/-! ## Stops, boundaries, diagnoses and losses -/

/-- R191, R193, R468, R470, R471: a gang stop halts every core of the partition, whose registers the shadow sets keep, at firmware
privilege with cause GANG, and a resume goes on from them; a boundary stops the partition, and once what its cores issued has completed
keeps its state and raises the sequence, as a full undo log does at once; a rollback puts the cores back. Partitions in which a double-trap
sequence runs apart, but for the rollback. -/
def Obligations.StopsAndRollback : Prop :=
  ∀ (s : State) (p table : Nat) (q : Partition), s.part p = some q →
    (q.stopped = false → q.dies.Nodup → (∀ c ∈ s.partCores p, (s.getCore c).Calm) →
      s.Does (.gangStop ⟨p, table⟩) fun t => (t.part p).map (·.stopped) = some true ∧
      ∀ c ∈ s.partCores p, (t.getCore c).ctl.stopped = true ∧ ((s.getCore c).ctl.stopped = false → bits (t.getCore c).thr.kcause 0 8 = 0x0E ∧
        (t.getCore c).thr.kaddr = 0 ∧ bits (t.getCore c).thr.kstatus 4 2 = 2 ∧
        (t.getCore c).ctl.shadow = some ⟨(s.getCore c).kstatus .control, (s.getCore c).thr.kcause, (s.getCore c).thr.kaddr,
          (s.getCore c).thr.kepc, (s.getCore c).thr.kpfx, (s.getCore c).thr.pc, none⟩)) ∧
    (q.stopped = true → q.bound = false → s.Does (.gangResume p) fun t => (t.part p).map (·.stopped) = some false ∧ t.mem = s.mem ∧
      ∀ c ∈ s.partCores p, q.halted.contains (dieOf c) = false → (t.getCore c).ctl.stopped = false ∧
        ∀ x, (s.getCore c).ctl.shadow = some x → (t.getCore c).thr.pc = x.resume ∧ (t.getCore c).thr.kcause = x.kcause) ∧
    ((∃ c ∈ s.work.ctxs, c.part = p ∧ c.ckpt ≠ 0) → s.mgmt.recov = [] → q.stopped = false →
      (∀ c ∈ s.partCores p, (s.getCore c).Calm) →
      let settles := ∀ c ∈ s.knownCores, q.dies.contains (dieOf c) = true → (s.getCore c).settled = true
      (settles → s.Does (.checkpointBoundary p) fun t => (t.part p).map (·.bseq) = some (q.bseq + 1) ∧
        (t.part p).map (·.stopped) = some false ∧ ∃ b ∈ t.mgmt.bounds, b.part = p) ∧
      (¬settles → s.Does (.checkpointBoundary p) fun t => (t.part p).map (·.bound) = some true ∧ t.mgmt.bounds = s.mgmt.bounds) ∧
      (∀ die, 16 ≤ die → die < 20 → s.partsOf die = [p] → settles → s.Does (.undoLogFull die) fun t =>
        (t.part p).map (·.bseq) = some (q.bseq + 1))) ∧
    (∀ d b, s.mgmt.recov = [] → s.rungFour p = some d → s.mgmt.bounds.find? (·.part == p) = some b →
      (∀ c ∈ s.work.ctxs, c.part = p → ∃ x, b.ctxs.find? (·.ctx == c.ctx) = some x ∧ x.ckpt ≠ 0) →
      s.Does (.gangRollback p) fun t => d ∉ t.mgmt.passed ∧ (t.part p).map (·.stopped) = some false ∧
        ∀ c k, q.dies.contains (dieOf c) = true → assocGet c b.cores = some k → t.getCore c = k.reloaded)

/-- R460, R461, R462, R467, R479: a diagnosis begins a vote and goes to the partner; the partner's that agrees passes it; without an
answer, and with no other package to judge, or without agreeing referees, the rule of step 4 decides; a probe that is answered clears the
count of its die and one that is not raises it; a lost partner leaves the other in state 2; the watchdog reports a partition. -/
def Clauses.Diagnoses : Prop :=
  ∀ (s : State) (n k : Nat) (d : Rec),
    (n < 2 → (s.sp n).state ≠ 0 → diagForm d = true → (s.sp n).lost = false → (s.sp (1 - n)).lost = false →
      diagPkg d = s.mgmt.domain.pkg.setWidth 16 → s.voteOn d = none → s.Does (.diagnosis n d) fun t => t.mem = s.mem ∧
        t.mgmt.votes = s.mgmt.votes ++ [⟨some d, none, n, false, []⟩] ∧
        ∃ o, t.fab.outst = s.fab.outst ++ [o] ∧ o.src = s.spUnit n ∧ o.dst = s.spUnit (1 - n) ∧ o.cls = 27 ∧ o.body = .spmb (some d)) ∧
    (∀ r v a b, s.fab.rxq.find? (fun r => decide (r.cls = 27 ∧ r.dst = s.spUnit n) && r.left.isEmpty) = some r → r.body = .spmb (some d) →
      s.voteOn d = some k → (s.mgmt.votes[k]? : Option Vote) = some v → v.by_ = n → v.referees = false → r.src.pkg = s.mgmt.domain.pkg →
      v.first = some a → v.second = some b → agree a b = true → diagClass a ≠ 6 →
      s.Does (.spmb n) fun t => s.Answers t r 0 .none ∧ t.mgmt.passed = s.mgmt.passed ++ [a] ∧ t.mem = s.mem ∧
        ∀ x ∈ t.mgmt.votes, x.first.any (sameSubject a) = false) ∧
    (∀ v a, (s.mgmt.votes[k]? : Option Vote) = some v → v.first = some a → diagClass a ≠ 6 →
      (v.referees = false → v.second = none → s.mgmt.domain.packages ≤ 1 → s.Does (.voteTimeout k) fun t =>
        t.mgmt.passed = s.mgmt.passed ++ [a] ∧ s.KeepsCores t) ∧
      (v.referees = true → (∀ b, v.second = some b → diagRung b < diagRung a) → s.Does (.refereeTimeout k) fun t =>
        t.mgmt.passed = s.mgmt.passed ++ [a] ∧ s.KeepsCores t)) ∧
    (∀ die ok m, die < 24 → m = (if (s.sp (die % 2)).lost then 1 - die % 2 else die % 2) → (s.sp m).state ≠ 0 →
      ok = true ∨ ((assocGet die (s.sp m).missed).getD 0) ≠ 4 → s.Does (.heartbeatProbe die ok) fun t => s.KeepsCores t ∧
        assocGet die (t.sp m).missed = some (if ok then 0 else ((assocGet die (s.sp m).missed).getD 0) + 1)) ∧
    (n < 2 → (s.sp n).lost = false → (s.sp (1 - n)).lost = false → s.mgmt.votes = [] → s.Does (.spPartnerLost n) fun t =>
      (t.sp (1 - n)).lost = true ∧ ((s.sp n).state ≠ 0 → (t.sp n).state = 2) ∧ t.core = s.core ∧ t.cores = s.cores ∧ t.fab = s.fab) ∧
    (∀ q, s.part k = some q → q.held = false → (∃ c ∈ s.work.ctxs, c.part = k ∧ ∃ h ∈ c.chambers, h.live ≠ 0) →
      s.Does (.watchdog k) fun t => t.core = s.core ∧ t.cores = s.cores ∧ t.fab = s.fab ∧
        s.Shows t ((q.dies.head?).getD 0) ⟨16, 0, 0xFFFF, 0, 0, 0, BitVec.ofNat 32 k⟩)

· · ·

Your instructions: Of the entries above, repeat exactly the lines between the line with "(t.part p).map (·.bseq) = some (q.bseq + 1)))" and the line with "s.Does (.gangRollback p)", inclusive, and no others.

Output for this task:
        (t.part p).map (·.bseq) = some (q.bseq + 1))) ∧
    (∀ d b, s.mgmt.recov = [] → s.rungFour p = some d → s.mgmt.bounds.find? (·.part == p) = some b →
      (∀ c ∈ s.work.ctxs, c.part = p → ∃ x, b.ctxs.find? (·.ctx == c.ctx) = some x ∧ x.ckpt ≠ 0) →
      s.Does (.gangRollback p) fun t => d ∉ t.mgmt.passed ∧ (t.part p).map (·.stopped) = some false ∧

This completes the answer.